### Problem statement
Would you print the whole listing again, word for word?

### Data under study
-- ==== Sys2Proof/Laws/Window.lean ====
section
/-! SUPPORT. The register map is what its offsets say (20_memory.md R60 to R62): each register is found at its own
offset, each offset found is that register's, and what a check of an access answers. -/

namespace Sys2Proof.Machine

theorem globalRegAt_offset (r : GlobalReg) : globalRegAt r.offset = some r := by cases r <;> rfl

theorem globalRegAt_none {off : Nat} (h : 0x24 ≤ off) : globalRegAt off = none := by
  unfold globalRegAt
  split <;> first | omega | rfl

theorem GlobalReg.offset_lt (r : GlobalReg) : r.offset < 0x24 ∧ r.offset % 4 = 0 := by cases r <;> decide

theorem PortReg.offset_lt (r : PortReg) : r.offset < 0xC0 ∧ r.offset % 4 = 0 := by
  cases r <;> simp [PortReg.offset] <;> omega

theorem portRegAt_offset (r : PortReg) : portRegAt r.offset = some r := by
  cases r with
  | res k => revert k; decide
  | snapA k => revert k; decide
  | snapB k => revert k; decide
  | _ => rfl

theorem portRegAt_none {low : Nat} (h : 0xC0 ≤ low) : portRegAt low = none := by
  unfold portRegAt
  split
  · rfl
  · rw [if_neg (by omega), dif_neg (by omega), dif_neg (by omega), dif_neg (by omega)]

/-- The registers of a region are found at their offsets and at no other. -/
theorem regAt_port {c : Config} {p low : Nat} (hp : p < c.numPorts) (hl : low < 0x100) :
    regAt c (0x100 * (p + 1) + low) = (portRegAt low).map (Reg.port p) := by
  have h1 : (0x100 * (p + 1) + low) / 256 = p + 1 := by omega
  have h2 : (0x100 * (p + 1) + low) % 256 = low := by omega
  unfold regAt
  rw [h1, h2, if_neg (by omega), Nat.add_sub_cancel, if_pos hp]

theorem regAt_global {c : Config} {off : Nat} (h : off < 0x100) : regAt c off = (globalRegAt off).map Reg.global := by
  unfold regAt
  rw [if_pos (by omega)]

/-- An offset of the region of a port that does not exist names no register. -/
theorem regAt_no_port {c : Config} {off : Nat} (h1 : 0x100 ≤ off) (h2 : c.numPorts < off / 0x100) :
    regAt c off = none := by
  unfold regAt
  rw [if_neg (by omega), if_neg (by omega)]

theorem regAt_port_hole {c : Config} {off : Nat} (h1 : 0x100 ≤ off) (h2 : 0xC0 ≤ off % 0x100) : regAt c off = none := by
  unfold regAt
  rw [if_neg (by omega), portRegAt_none h2]
  simp

theorem decodeAccess_of_regAt {c : Config} {off : Nat} {r : Reg} (h4 : off % 4 = 0) (h : regAt c off = some r) :
    decodeAccess c off 32 = .ok r := by
  unfold decodeAccess
  rw [if_neg (by simp [h4]), h]

/-- Why an access is answered with a bus error (20_memory.md R65). -/
theorem decodeAccess_error {c : Config} {off width : Nat} (h : width ≠ 32 ∨ off % 4 ≠ 0 ∨ regAt c off = none) :
    decodeAccess c off width = .error (.busError off) := by
  unfold decodeAccess
  split
  · rfl
  · rw [h.resolve_left (by simp_all) |>.resolve_left (by simp_all)]

theorem windowOffset_of_lt {c : Config} {off : Nat} (h : off < 4096) : windowOffset c (c.base + off) = some off := by
  unfold windowOffset
  rw [if_pos (by omega)]
  simp

theorem Reg.offset_lt {c : Config} (hc : configLegal c = true) {r : Reg}
    (h : match r with | .global _ => True | .port p _ => p < c.numPorts) : r.offset < 4096 ∧ r.offset % 4 = 0 := by
  have hl := (configLegal_iff c).1 hc
  cases r with
  | global r => have := r.offset_lt; simp only [Reg.offset]; omega
  | port p r => have := r.offset_lt; simp only [Reg.offset] at *; omega

/-- Every register of the window is found at its offset. -/
theorem regAt_offset {c : Config} {r : Reg} (h : match r with | .global _ => True | .port p _ => p < c.numPorts) :
    regAt c r.offset = some r := by
  cases r with
  | global r =>
    rw [regAt_global (by have := r.offset_lt; simp only [Reg.offset]; omega)]
    simp [Reg.offset, globalRegAt_offset]
  | port p r =>
    rw [Reg.offset, regAt_port h (by have := r.offset_lt; omega), portRegAt_offset]
    rfl

/-- A register is found at no offset but its own. -/
theorem portRegAt_some {low : Nat} {r : PortReg} (h : portRegAt low = some r) : low = r.offset := by
  unfold portRegAt at h
  split at h
  · cases h
  · split at h
    · have h8 : low / 4 < 8 := ‹_›
      have hm : low = 4 * (low / 4) := by omega
      generalize low / 4 = k at *
      interval_cases k <;> cases h <;> simpa [PortReg.offset] using hm
    · repeat' split at h
      all_goals cases h
      all_goals simp only [PortReg.offset]; omega

theorem globalRegAt_some {off : Nat} {r : GlobalReg} (h : globalRegAt off = some r) : off = r.offset := by
  unfold globalRegAt at h
  split at h <;> cases h <;> rfl

theorem regAt_some {c : Config} {off : Nat} {r : Reg} (h : regAt c off = some r) :
    off = r.offset ∧ (match r with | .global _ => True | .port p _ => p < c.numPorts) := by
  unfold regAt at h
  split at h
  · obtain ⟨g, hg, rfl⟩ := Option.map_eq_some_iff.1 h
    exact ⟨globalRegAt_some hg, trivial⟩
  · split at h
    · obtain ⟨g, hg, rfl⟩ := Option.map_eq_some_iff.1 h
      have := portRegAt_some hg
      exact ⟨by simp only [Reg.offset]; omega, ‹_›⟩
    · cases h

end Sys2Proof.Machine
end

### Exercise result
-- ==== Sys2Proof/Laws/Window.lean ====
section
/-! SUPPORT. The register map is what its offsets say (20_memory.md R60 to R62): each register is found at its own
offset, each offset found is that register's, and what a check of an access answers. -/

namespace Sys2Proof.Machine

theorem globalRegAt_offset (r : GlobalReg) : globalRegAt r.offset = some r := by cases r <;> rfl

theorem globalRegAt_none {off : Nat} (h : 0x24 ≤ off) : globalRegAt off = none := by
  unfold globalRegAt
  split <;> first | omega | rfl

theorem GlobalReg.offset_lt (r : GlobalReg) : r.offset < 0x24 ∧ r.offset % 4 = 0 := by cases r <;> decide

theorem PortReg.offset_lt (r : PortReg) : r.offset < 0xC0 ∧ r.offset % 4 = 0 := by
  cases r <;> simp [PortReg.offset] <;> omega

theorem portRegAt_offset (r : PortReg) : portRegAt r.offset = some r := by
  cases r with
  | res k => revert k; decide
  | snapA k => revert k; decide
  | snapB k => revert k; decide
  | _ => rfl

theorem portRegAt_none {low : Nat} (h : 0xC0 ≤ low) : portRegAt low = none := by
  unfold portRegAt
  split
  · rfl
  · rw [if_neg (by omega), dif_neg (by omega), dif_neg (by omega), dif_neg (by omega)]

/-- The registers of a region are found at their offsets and at no other. -/
theorem regAt_port {c : Config} {p low : Nat} (hp : p < c.numPorts) (hl : low < 0x100) :
    regAt c (0x100 * (p + 1) + low) = (portRegAt low).map (Reg.port p) := by
  have h1 : (0x100 * (p + 1) + low) / 256 = p + 1 := by omega
  have h2 : (0x100 * (p + 1) + low) % 256 = low := by omega
  unfold regAt
  rw [h1, h2, if_neg (by omega), Nat.add_sub_cancel, if_pos hp]

theorem regAt_global {c : Config} {off : Nat} (h : off < 0x100) : regAt c off = (globalRegAt off).map Reg.global := by
  unfold regAt
  rw [if_pos (by omega)]

/-- An offset of the region of a port that does not exist names no register. -/
theorem regAt_no_port {c : Config} {off : Nat} (h1 : 0x100 ≤ off) (h2 : c.numPorts < off / 0x100) :
    regAt c off = none := by
  unfold regAt
  rw [if_neg (by omega), if_neg (by omega)]

theorem regAt_port_hole {c : Config} {off : Nat} (h1 : 0x100 ≤ off) (h2 : 0xC0 ≤ off % 0x100) : regAt c off = none := by
  unfold regAt
  rw [if_neg (by omega), portRegAt_none h2]
  simp

theorem decodeAccess_of_regAt {c : Config} {off : Nat} {r : Reg} (h4 : off % 4 = 0) (h : regAt c off = some r) :
    decodeAccess c off 32 = .ok r := by
  unfold decodeAccess
  rw [if_neg (by simp [h4]), h]

/-- Why an access is answered with a bus error (20_memory.md R65). -/
theorem decodeAccess_error {c : Config} {off width : Nat} (h : width ≠ 32 ∨ off % 4 ≠ 0 ∨ regAt c off = none) :
    decodeAccess c off width = .error (.busError off) := by
  unfold decodeAccess
  split
  · rfl
  · rw [h.resolve_left (by simp_all) |>.resolve_left (by simp_all)]

theorem windowOffset_of_lt {c : Config} {off : Nat} (h : off < 4096) : windowOffset c (c.base + off) = some off := by
  unfold windowOffset
  rw [if_pos (by omega)]
  simp

theorem Reg.offset_lt {c : Config} (hc : configLegal c = true) {r : Reg}
    (h : match r with | .global _ => True | .port p _ => p < c.numPorts) : r.offset < 4096 ∧ r.offset % 4 = 0 := by
  have hl := (configLegal_iff c).1 hc
  cases r with
  | global r => have := r.offset_lt; simp only [Reg.offset]; omega
  | port p r => have := r.offset_lt; simp only [Reg.offset] at *; omega

/-- Every register of the window is found at its offset. -/
theorem regAt_offset {c : Config} {r : Reg} (h : match r with | .global _ => True | .port p _ => p < c.numPorts) :
    regAt c r.offset = some r := by
  cases r with
  | global r =>
    rw [regAt_global (by have := r.offset_lt; simp only [Reg.offset]; omega)]
    simp [Reg.offset, globalRegAt_offset]
  | port p r =>
    rw [Reg.offset, regAt_port h (by have := r.offset_lt; omega), portRegAt_offset]
    rfl

/-- A register is found at no offset but its own. -/
theorem portRegAt_some {low : Nat} {r : PortReg} (h : portRegAt low = some r) : low = r.offset := by
  unfold portRegAt at h
  split at h
  · cases h
  · split at h
    · have h8 : low / 4 < 8 := ‹_›
      have hm : low = 4 * (low / 4) := by omega
      generalize low / 4 = k at *
      interval_cases k <;> cases h <;> simpa [PortReg.offset] using hm
    · repeat' split at h
      all_goals cases h
      all_goals simp only [PortReg.offset]; omega

theorem globalRegAt_some {off : Nat} {r : GlobalReg} (h : globalRegAt off = some r) : off = r.offset := by
  unfold globalRegAt at h
  split at h <;> cases h <;> rfl

theorem regAt_some {c : Config} {off : Nat} {r : Reg} (h : regAt c off = some r) :
    off = r.offset ∧ (match r with | .global _ => True | .port p _ => p < c.numPorts) := by
  unfold regAt at h
  split at h
  · obtain ⟨g, hg, rfl⟩ := Option.map_eq_some_iff.1 h
    exact ⟨globalRegAt_some hg, trivial⟩
  · split at h
    · obtain ⟨g, hg, rfl⟩ := Option.map_eq_some_iff.1 h
      have := portRegAt_some hg
      exact ⟨by simp only [Reg.offset]; omega, ‹_›⟩
    · cases h

end Sys2Proof.Machine
end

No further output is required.